Network & Graph Analysis

Almost all of analysis treats records as independent — one row per person, per case, per transaction. But some of the most valuable information isn't in the rows; it's in the connections between them. Who calls whom, which accounts move money to which, which people appear together. Network analysis takes those relationships as the primary object of study, and a surprising amount of insight that's invisible row-by-row becomes obvious once you look at the structure.

It's a discipline I lean on directly in intelligence work, where the question is often "who is the key connector here, and what's the hidden group?" — a question you literally cannot answer without modelling the links. This page is the practical toolkit: how to represent a network, the handful of measures that find the important nodes, how to find communities, and the traps that make network analysis lie.

Relationships as data

A graph (or network) is just two things: a set of nodes (the entities — people, accounts, places) and a set of edges (the relationships between them). That's it — and yet representing data this way unlocks questions that tabular data can't express: how far apart are two people through intermediaries? Who sits at the centre? Which tightly-knit group does someone belong to?

The shift in mindset is the whole point: stop asking "what are this node's attributes?" and start asking "what is this node's position in the structure?" Two people with identical profiles can play utterly different roles depending on who they're connected to — and the role is often what matters.

Nodes, edges & structure

Edges carry meaning, and the kind of edge changes the analysis:

Directed vs undirected — "called" has a direction (A → B); "appeared together" doesn't. Direction matters for who influences whom.
Weighted vs unweighted — an edge can carry a strength (number of calls, dollars moved), not just existence.
Paths & connectivity — a path is a route along edges between two nodes; the shortest path (degrees of separation) underpins several of the measures below. A network can also break into disconnected components.

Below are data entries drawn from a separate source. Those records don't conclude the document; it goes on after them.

/-- While CONFIGURING, the reset values of the working state are all that the invariants ask. -/
theorem safe_of_fresh {s : State} (hr : s.run = .configuring) (h : Fresh s) : Safe s := by
  have hnot : s.run ≠ .running := by rw [hr]; decide
  have hfresh := h
  obtain ⟨htick, _, hmem, _, _, hsyn, hacq⟩ := h
  exact {
    memory_canonical := by rw [hmem]; exact ⟨.nil, by simp⟩
    phase_in_turn := fun c => by rw [hsyn c]; exact ⟨le_rfl, zero_le_one⟩
    inc_nonneg := fun c => by rw [hsyn c]; exact le_rfl
    out_bounded := fun c => by rw [hsyn c]; exact Nat.zero_le _
    index_in_table := fun c => by rw [hsyn c]; exact lt_max_of_lt_right one_pos
    widx_in_buffer := fun a => by rw [hacq a]; exact lt_max_of_lt_right one_pos
    live_sub_in_range := by rw [htick]; exact lt_max_of_lt_right one_pos
    trig_sub_in_range := by rw [htick]; exact lt_max_of_lt_right one_pos
    pending_is_armed := fun a hp => by rw [hacq a] at hp; cases hp
    table_tail_zero := fun c k _ => by rw [hmem, readLut_nil]
    buffer_tail_zero := fun a k _ => by rw [hmem, readBuf_nil]
    running_is_valid := fun hc => absurd hc hnot
    running_inc_latched := fun hc => absurd hc hnot
    configuring_is_fresh := fun _ => hfresh }

/-- A configuration write changes only the `cfg` of each channel. -/
theorem fresh_writeCfg {s : State} (r : CfgReg) (d : Word) (h : Fresh s) : Fresh (writeCfg r d s) := by
  obtain ⟨htick, hpwm, hmem, hdl, hpend, hsyn, hacq⟩ := h
  refine ⟨by simpa, by simpa, by simpa, by simpa, by simpa, fun c => ?_, fun a => ?_⟩
  · have hsynCfg (d : Chan) (f : SynCfg → SynCfg) : (mapSynCfg d f s).syn[c] =
        { SynChannel.reset with cfg := (mapSynCfg d f s).syn[c].cfg } := by
      rw [mapSynCfg_syn]
      split
      · rw [hsyn c]
      · exact hsyn c
    cases r
    case synMode | synFreq | synAmp | synOffset | synOutmax | synLutN | synGain | synShift => exact hsynCfg _ _
    all_goals exact hsyn c
  · have hacqCfg (d : Chan) (f : AcqCfg → AcqCfg) : (mapAcqCfg d f s).acq[a] =
        { AcqChannel.reset with cfg := (mapAcqCfg d f s).acq[a].cfg } := by
      rw [mapAcqCfg_acq]
      split
      · rw [hacq a]
      · exact hacq a
    cases r
    case acqCtrl | acqCap => exact hacqCfg _ _
    all_goals exact hacq a

/-- START's validation of the tables and the buffers (R215). -/
theorem startValid_iff (s : State) : startValid s = true ↔
    s.cfg.tickPNs ≠ 0 ∧
    (∀ c : Chan, c.val < s.params.nsyn → s.syn[c].cfg.mode = 3 →
      1 ≤ s.syn[c].cfg.lutN.toNat ∧ s.syn[c].cfg.lutN.toNat ≤ lutMaxN) ∧
    (∀ a : Chan, a.val < s.params.nacq → s.acq[a].cfg.en = 1 →
      1 ≤ s.acq[a].cfg.cap.toNat ∧ s.acq[a].cfg.cap.toNat ≤ acqMaxC) := by
  simp only [startValid, Bool.and_eq_true, decide_eq_true_eq, List.all_eq_true, mem_channels, and_assoc]

/-- The validation reads the configuration alone. -/
theorem startValid_of_same_config {s t : State} (h : startValid s = true) (hp : t.params = s.params)
    (hcfg : t.cfg.tickPNs = s.cfg.tickPNs) (hsyn : ∀ c : Chan, t.syn[c].cfg = s.syn[c].cfg)
    (hacq : ∀ a : Chan, t.acq[a].cfg = s.acq[a].cfg) : startValid t = true := by
  rw [startValid_iff] at *
  simpa only [hp, hcfg, hsyn, hacq] using h

/-! ### Acquisition channels -/

theorem setAcq_acq_cfg {a : Chan} {ch : AcqChannel} {s : State} (h : ch.cfg = s.acq[a].cfg) (b : Chan) :
    (setAcq a ch s).acq[b].cfg = s.acq[b].cfg := by
  rw [setAcq_acq, chan_get_set]
  split
  · rename_i hab; rw [← hab, h]
  · rfl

With that vocabulary, the central practical question becomes: which nodes are important, and why? "Important" has several distinct meanings, and the art is picking the one that matches your question — that's centrality.

Who's busy: degree centrality

The simplest measure is degree centrality — just count a node's connections. The degree $k_i$ of node $i$ is the number of edges touching it. High degree means a hub: someone connected to many others.

It's a fine first pass — and often misleading on its own. A node can have a hundred connections but sit on the edge of the network, while a node with three connections sits at its only bridge. Degree counts quantity, not position. The next two measures fix that.

Who's the broker: betweenness centrality

Betweenness centrality measures how often a node lies on the shortest path between others. Formally, it sums, over all pairs of other nodes, the fraction of shortest paths that pass through node $v$ :

C_B(v) = \sum_{s \neq v \neq t} \frac{\sigma_{st}(v)}{\sigma_{st}}

where $\sigma_{st}$ is the number of shortest paths from $s$ to $t$ , and $\sigma_{st}(v)$ the number of those passing through $v$ . A high-betweenness node is a broker or bridge: information, money, or influence has to flow through it to get between parts of the network. These are often the most consequential nodes of all — remove one and the network can fracture — even when their raw degree is modest.

Betweenness finds the broker. The highlighted node has only modest degree, but every path between the left cluster and the right cluster runs through it — a cut-point whose removal splits the network. Degree alone would miss it.

Who's influential: eigenvector & PageRank

Eigenvector centrality captures a subtler idea: it's not just how many connections you have, but how important they are. You're influential if you're connected to influential people. That's circular by design, and the maths resolves the circularity elegantly — a node's score is proportional to the sum of its neighbours' scores:

x_i = \frac{1}{\lambda} \sum_{j \in N(i)} x_j

Written for the whole network this is $A\mathbf{x} = \lambda \mathbf{x}$ — the scores are an eigenvector of the network's adjacency matrix (hence the name, and a neat callback to the linear-algebra page). PageRank — the algorithm that originally ranked the web — is a famous variant: a page is important if important pages link to it. The same logic finds the quietly powerful node that brokers don't capture: not the busiest, not the bridge, but the one embedded among the influential.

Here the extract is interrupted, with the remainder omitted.